↓

-- ==== Sys2Proof/Machine/Shards.lean ====
section
/-! DEFINITION. Meshes, placement records, shards and conversions (R326 to R335), and plain writes that race with a conversion (R344). -/

namespace Sys2Proof.Machine

/-! ### Meshes (R326 to R328) -/

/-- A field of a 64-byte record. -/
def bitsAt {w : Nat} (x : BitVec w) (lo n : Nat) : Nat := (fld lo n x).toNat

/-- A list's entry, 0 outside. -/
def entry (l : List Nat) (i : Nat) : Nat := (l[i]?).getD 0

/-- A mesh: sizes of the axes (1 for an absent one), number of axes, logical package at the origin, strides. -/
structure Mesh where
  size : List Nat
  axes : Nat
  base : Nat
  str : List Nat
  deriving DecidableEq, Repr

/-- The mesh of a record. -/
def Mesh.ofBits (x : BitVec 512) : Mesh where
  size := [bitsAt x 16 12 + 1, bitsAt x 32 12 + 1, bitsAt x 48 12 + 1]
  axes := bitsAt x 0 2
  base := bitsAt x 64 12
  str := [bitsAt x 80 12, bitsAt x 96 12, bitsAt x 112 12]

/-- The number of members. -/
def Mesh.count (m : Mesh) : Nat := entry m.size 0 * entry m.size 1 * entry m.size 2

/-- The coordinates of a rank (R327). -/
def Mesh.coords (m : Mesh) (r : Nat) : List Nat :=
  [r / (entry m.size 1 * entry m.size 2), r / entry m.size 2 % entry m.size 1, r % entry m.size 2]

/-- The rank of coordinates. -/
def Mesh.rank (m : Mesh) (c : List Nat) : Nat := (entry c 0 * entry m.size 1 + entry c 1) * entry m.size 2 + entry c 2

/-- The logical package of coordinates. -/
def Mesh.pkg (m : Mesh) (c : List Nat) : Nat :=
  m.base + entry c 0 * entry m.str 0 + entry c 1 * entry m.str 1 + entry c 2 * entry m.str 2

/-- Every member's coordinates, in rank order. -/
def Mesh.members (m : Mesh) : List (List Nat) := (List.range m.count).map m.coords

/-- A mesh image that mesh.set accepts (R328). -/
def meshOk (c : Ctx) (x : BitVec 512) : Bool :=
  let m := Mesh.ofBits x
  let gap (lo n : Nat) : Bool := bitsAt x lo n == 0
  gap 2 14 && gap 28 4 && gap 44 4 && gap 60 4 && gap 76 4 && gap 92 4 && gap 108 4 && gap 124 388 &&
  (decide (1 ≤ m.axes) || (gap 16 12 && gap 80 12)) && (decide (2 ≤ m.axes) || (gap 32 12 && gap 96 12)) &&
  (decide (3 ≤ m.axes) || (gap 48 12 && gap 112 12)) &&
  decide (m.count ≤ 4096) &&
  (m.axes == 0 ||
    (m.members.all (fun k => decide (m.pkg k < 4096) && (c.pkgOf (m.pkg k)).isSome) && decide (m.members.map m.pkg).Nodup))

/-- A mesh of a context's table; none where the entry is empty. -/
def Ctx.meshAt (c : Ctx) (i : Nat) : Option Mesh :=
  (c.mesh.find? fun x => x.1 == i).bind fun x => if (Mesh.ofBits x.2).axes = 0 then none else some (Mesh.ofBits x.2)

/-! ### Placement records (R329, R330) -/

/-- A placement record. -/
structure Rec where
  version : Nat
  ndim : Nat
  fmt : Nat
  mesh : Nat
  st : List Nat
  valid : Bool
  conv : Bool
  dims : List Nat
  layout : Nat
  deriving DecidableEq, Repr

/-- The record of an image. -/
def Rec.ofBits (x : BitVec 512) : Rec where
  version := bitsAt x 16 16
  ndim := bitsAt x 32 2
  fmt := bitsAt x 34 4
  mesh := bitsAt x 38 6
  st := [bitsAt x 44 3, bitsAt x 47 3, bitsAt x 50 3]
  valid := bitsAt x 53 1 == 1
  conv := bitsAt x 54 1 == 1
  dims := [bitsAt x 64 32, bitsAt x 96 32, bitsAt x 128 32, bitsAt x 160 32]
  layout := bitsAt x 192 44

/-- The element format. -/
def Rec.format (r : Rec) : Fmt := (Fmt.ofCode r.fmt).getD .empty
/-- The element width in bytes. -/
def Rec.width (r : Rec) : Nat := r.format.width / 8

/-- The formats that add (R330, R333). -/
def sumFmt (f : Fmt) : Bool := f == .fp32 || f == .bf16 || f == .int32

/-- The axes in state S(d), in the order x, y, z. -/
def axesOf (st : List Nat) (d : Nat) : List Nat := (List.range 3).filter fun i => entry st i == d

/-- The product of the sizes of the axes in state S(d). -/
def Mesh.split (m : Mesh) (st : List Nat) (d : Nat) : Nat := (axesOf st d).foldl (fun p i => p * entry m.size i) 1

/-- The box of a member (R331): first index and extent of each dimension. -/
def Mesh.box (m : Mesh) (dims st c : List Nat) : List (Nat × Nat) :=
  (List.range 4).map fun d =>
    let n := entry dims d / m.split st d
    ((axesOf st d).foldl (fun j i => j * entry m.size i + entry c i) 0 * n, n)

/-- The number of elements of a box. -/
def boxCount (b : List (Nat × Nat)) : Nat := b.foldl (fun n x => n * x.2) 1

/-- The global index of a box's element. -/
def boxIndex : List (Nat × Nat) → Nat → List Nat
  | [], _ => []
  | (lo, n) :: r, e => (lo + e % n) :: boxIndex r (e / n)

/-- The element of a box at a global index. -/
def boxElem : List (Nat × Nat) → List Nat → Nat
  | (lo, n) :: r, g :: gs => (g - lo) + n * boxElem r gs
  | _, _ => 0

/-- A well-formed record under demanded states (R330), apart from the image's reserved fields. -/
def recOk (r : Rec) (m : Option Mesh) : Bool :=
  match m with
  | none => false
  | some m =>
    decide (1 ≤ r.fmt ∧ r.fmt ≤ 10) &&
    ((List.range 3).all fun i => if i < m.axes then decide (entry r.st i ≤ 5) else entry r.st i == 4) &&
    ((List.range 3).all fun i => decide (4 ≤ entry r.st i ∨ entry r.st i ≤ r.ndim)) &&
    ((List.range 3).all fun i => entry r.st i != 5 || sumFmt r.format) &&
    ((List.range 4).all fun d => if d ≤ r.ndim then decide (1 ≤ entry r.dims d) else entry r.dims d == 1) &&
    ((List.range 4).all fun d => entry r.dims d % m.split r.st d == 0) &&
    decide (boxCount (m.box r.dims r.st [0, 0, 0]) * r.width < 2 ^ 44)

/-- An image's reserved fields are zero (R329). -/
def recClear (x : BitVec 512) : Bool := bitsAt x 55 9 == 0 && bitsAt x 236 20 == 0 && bitsAt x 256 256 == 0

/-- The record image of a context's table; 0 for an entry never written. -/
def Ctx.recAt (c : Ctx) (i : Nat) : BitVec 512 := ((c.ptab.find? fun x => x.1 == i).map (·.2)).getD 0

/-- A record image stored. -/
def Ctx.putRec (c : Ctx) (i : Nat) (x : BitVec 512) : Ctx := { c with ptab := (i, x) :: c.ptab.filter fun y => y.1 ≠ i }

/-! ### Conversions (R333 to R335) -/

/-- What an element costs to know: its value, or the fault of reading it. -/
abbrev Read := Access Nat

/-- The sum of two elements (R274, R335). -/
def sumElem (f : Fmt) (x y : Nat) : Nat :=
  if f = .int32 then (x + y) % 2 ^ 32 else fpRound f .rne 0 (FpNum.add false (fpVal f x) (fpVal f y))

/-- Contributions combined two at a time in an order that k gives (R274): every order and grouping is some k's. -/
def combine (f : Nat → Nat → Nat) : Nat → Nat → List Nat → Nat
  | 0, _, l => entry l 0
  | n + 1, k, l =>
    if l.length ≤ 1 then entry l 0 else
    let i := k % l.length
    let x := entry l i
    let r := l.eraseIdx i
    let k := k / l.length
    let j := k % r.length
    combine f n (k / r.length) (f x (entry r j) :: r.eraseIdx j)

/-- A conversion: mesh, record, states demanded, and the number of its first free value. -/
structure Conv where
  mesh : Mesh
  r : Rec
  aim : List Nat
  free : Nat
  deriving DecidableEq, Repr

/-- The states after the first k axes have been converted. -/
def Conv.states (v : Conv) (k : Nat) : List Nat := (List.range 3).map fun i => if i < k then entry v.aim i else entry v.r.st i

/-- The coordinate on axis i, in state S(d), of the members that hold a global index. -/
def Conv.coordAt (v : Conv) (st : List Nat) (i : Nat) (g : List Nat) : Nat :=
  let d := entry st i
  let j := entry g d / (entry v.r.dims d / v.mesh.split st d)
  let inner := ((axesOf st d).filter fun k => decide (i < k)).foldl (fun p k => p * entry v.mesh.size k) 1
  j / inner % entry v.mesh.size i

/-- A number for a global index, for the free choices. -/
def Conv.number (v : Conv) (g : List Nat) : Nat := boxElem (v.r.dims.map fun n => (0, n)) g

/-- The free values of one member's result: six for each global index. -/
def Conv.span (v : Conv) : Nat := 6 * boxCount (v.r.dims.map fun n => (0, n))

/-- The free values of the result of the member at c. -/
def Conv.freeAt (v : Conv) (g c : List Nat) : Nat := v.free + v.mesh.rank c * v.span + 6 * v.number g

/-- The member whose shard gives an element for the member at c: on an S axis the holder, on an R axis any (a free choice for each axis,
element and result, R332), on a P axis the member's own; n numbers the free choices. -/
def Conv.home (v : Conv) (n : Nat) (g c : List Nat) : List Nat :=
  (List.range 3).map fun i =>
    if entry v.r.st i = 4 then Config.freeValue (n + i) 12 % entry v.mesh.size i
    else if entry v.r.st i = 5 then entry c i
    else v.coordAt v.r.st i g

/-- The value of a global index for the member at c once the first k axes have been converted (R333, R334). -/
def Conv.value (v : Conv) (n : Nat) (fetch : List Nat → List Nat → Read) : Nat → List Nat → List Nat → Read
  | 0, g, c => fetch (v.home n g c) g
  | k + 1, g, c =>
    let a := entry v.r.st k
    let b := entry v.aim k
    if a = b then v.value n fetch k g c
    else if b = 5 then
      if (if a = 4 then 0 else v.coordAt (v.states k) k g) = entry c k then v.value n fetch k g c else .ok 0
    else if a = 5 then do
      let xs ← (List.range (entry v.mesh.size k)).mapM fun j => v.value n fetch k g (c.set k j)
      let w := 24 * entry v.mesh.size k
      let order := Config.freeValue (n + 3 + k) (w * v.mesh.count) / 2 ^ (w * v.mesh.rank c) % 2 ^ w
      .ok (combine (sumElem v.r.format) xs.length order xs)
    else v.value n fetch k g c

/-- The members whose shards the value of a global index is read from. -/
def Conv.reads (v : Conv) (n : Nat) : Nat → List Nat → List Nat → List (List Nat)
  | 0, g, c => [v.home n g c]
  | k + 1, g, c =>
    let a := entry v.r.st k
    let b := entry v.aim k
    if a = b then v.reads n k g c
    else if b = 5 then
      if (if a = 4 then 0 else v.coordAt (v.states k) k g) = entry c k then v.reads n k g c else []
    else if a = 5 then (List.range (entry v.mesh.size k)).flatMap fun j => v.reads n k g (c.set k j)
    else v.reads n k g c

/-- The box of the member at c under the demanded states. -/
def Conv.boxTo (v : Conv) (c : List Nat) : List (Nat × Nat) := v.mesh.box v.r.dims v.aim c

/-- The element offset of a global index in the shard of the member at c. -/
def Conv.offset (v : Conv) (c g : List Nat) : Nat := boxElem (v.mesh.box v.r.dims v.r.st c) g

/-- The distinct elements that the new shard of the member at c is formed from: coordinates and element. -/
def Conv.sources (v : Conv) (c : List Nat) : List (List Nat × Nat) :=
  ((List.range (boxCount (v.boxTo c))).flatMap fun e =>
    let g := boxIndex (v.boxTo c) e
    (v.reads (v.freeAt g c) 3 g c).map fun h => (h, v.offset h g)).eraseDups

/-- An element of the new shard of the member at c. -/
def Conv.newElem (v : Conv) (fetch : List Nat → List Nat → Read) (c : List Nat) (e : Nat) : Read :=
  let g := boxIndex (v.boxTo c) e
  v.value (v.freeAt g c) fetch 3 g c

/-- The demanded states of a descriptor: code 6 keeps an axis, an absent axis stays R (R208). -/
def demanded (m : Mesh) (st : List Nat) (desc : Nat) : List Nat :=
  (List.range 3).map fun i =>
    let d := desc / 2 ^ (12 + 3 * i) % 8
    if m.axes ≤ i then 4 else if d = 6 then entry st i else d

/-- A field of an absent axis that is not zero (R208). -/
def absentField (m : Mesh) (desc : Nat) : Bool := (List.range 3).any fun i => decide (m.axes ≤ i ∧ desc / 2 ^ (12 + 3 * i) % 8 ≠ 0)

/-- The physical package of the member at c, by a context's package map. -/
def Ctx.memberPkg (x : Ctx) (m : Mesh) (c : List Nat) : Option PkgMap := x.pkgOf (m.pkg c)

/-! ### Races with a conversion (R344) -/

/-- The byte count of a member's shard (R331). -/
def shardBytes (r : Rec) (m : Mesh) : Nat := boxCount (m.box r.dims r.st [0, 0, 0]) * r.width

/-- Free bytes at an address of a context, page by page, at most k pages, where it is mapped. -/
def State.freePages (s : State) (c : Nat) : Nat → Nat → Nat → State
  | 0, _, _ => s
  | k + 1, va, n =>
    if n = 0 then s else
    let m := min n (65536 - va % 65536)
    let t := match s.xlate c va 1 with
      | .error _ => s
      | .ok pa => (s.freeVal (8 * m)).2.store pa (leBytes m (s.freeVal (8 * m)).1)
    t.freePages c k (va + m) (n - m)

/-- Free bytes at an address of a context, where it is mapped. -/
def State.freeBytes (s : State) (c va n : Nat) : State := s.freePages c (n / 65536 + 2) va n

/-- The bytes of the tensor at an index of a context's table, in this package, become undefined. -/
def State.freeShard (s : State) (c prec : Nat) : State :=
  match s.ctx? c with
  | none => s
  | some x =>
    let r := Rec.ofBits (x.recAt prec)
    match x.meshAt r.mesh with
    | none => s
    | some m => s.freeBytes c r.layout (shardBytes r m)

/-- Whether n bytes at a key belong to the shard of a tensor. -/
def State.inShard (s : State) (x : Ctx) (prec k n : Nat) : Bool :=
  let r := Rec.ofBits (x.recAt prec)
  match x.meshAt r.mesh with
  | none => false
  | some m =>
    let size := shardBytes r m
    (List.range (size / 65536 + 2)).any fun i =>
      let va := max r.layout ((r.layout / 65536 + i) * 65536)
      let hi := min (r.layout + size) ((r.layout / 65536 + i + 1) * 65536)
      decide (va < hi) && (match s.xlate x.cnum va 1 with
        | .error _ => false
        | .ok pa => decide (pa < k + n ∧ k < pa + (hi - va)))

/-- The tensors in a conversion or a running job whose shard holds one of n bytes at a key. -/
def State.racing (s : State) (k n : Nat) : List (Nat × Nat) :=
  s.ctxs.flatMap fun x => (x.ptab.filter fun y => (Rec.ofBits y.2).conv && s.inShard x y.1 k n).map fun y => (x.cnum, y.1)

/-- Members of a tensor in other packages told that their shard bytes have become undefined. -/
def State.tellSpoilt (s : State) (c prec : Nat) (ms : List (List Nat)) : State :=
  match s.ctx? c with
  | none => s
  | some x => match x.meshAt (Rec.ofBits (x.recAt prec)).mesh with
    | none => s
    | some m => (ms.filterMap (x.memberPkg m)).foldl (fun t e =>
        if e.p = t.self then t else t.tell e.p (.spoilt t.self e.rcref x.cref prec)) s

/-- Every member of the tensor at an index. -/
def State.membersOf (s : State) (c prec : Nat) : List (List Nat) :=
  (((s.ctx? c).bind fun x => x.meshAt (Rec.ofBits (x.recAt prec)).mesh).map Mesh.members).getD []

/-- The shard here becomes undefined, at once and when the conversion or job under way ends. -/
def State.spoilShard (s : State) (c prec : Nat) : State :=
  { s.freeShard c prec with spoiled := (c, prec) :: s.spoiled.filter (· ≠ (c, prec)) }

/-- A plain write of n bytes at a key: no happens-before is tracked, so one that falls within a conversion or a running job counts as
unordered with it, and leaves every shard byte of the tensor undefined, in every member, at once and when that ends (R344; DEDUCED, log
48). -/
def State.plain (s : State) (k n : Nat) : State :=
  (s.racing k n).foldl (fun t x => (if t.spoiled.contains x then t else t.tellSpoilt x.1 x.2 (t.membersOf x.1 x.2)).spoilShard x.1 x.2) s

/-- A conversion or job on a tensor ends: what raced with it leaves the shard undefined. -/
def State.settleRace (s : State) (c prec : Nat) : State :=
  if s.spoiled.contains (c, prec) then { s.freeShard c prec with spoiled := s.spoiled.filter (· ≠ (c, prec)) } else s

end Sys2Proof.Machine
end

↑

## WORK ITEM:
Copy range, inclusive: the line holding "if e.p = t.self" to the line holding "prec) :: s.spoiled.filter". Reproduce exactly those lines of the records above and no others.

## EXERCISE OUTPUT:
        if e.p = t.self then t else t.tell e.p (.spoilt t.self e.rcref x.cref prec)) s

/-- Every member of the tensor at an index. -/
def State.membersOf (s : State) (c prec : Nat) : List (List Nat) :=
  (((s.ctx? c).bind fun x => x.meshAt (Rec.ofBits (x.recAt prec)).mesh).map Mesh.members).getD []

/-- The shard here becomes undefined, at once and when the conversion or job under way ends. -/
def State.spoilShard (s : State) (c prec : Nat) : State :=
  { s.freeShard c prec with spoiled := (c, prec) :: s.spoiled.filter (· ≠ (c, prec)) }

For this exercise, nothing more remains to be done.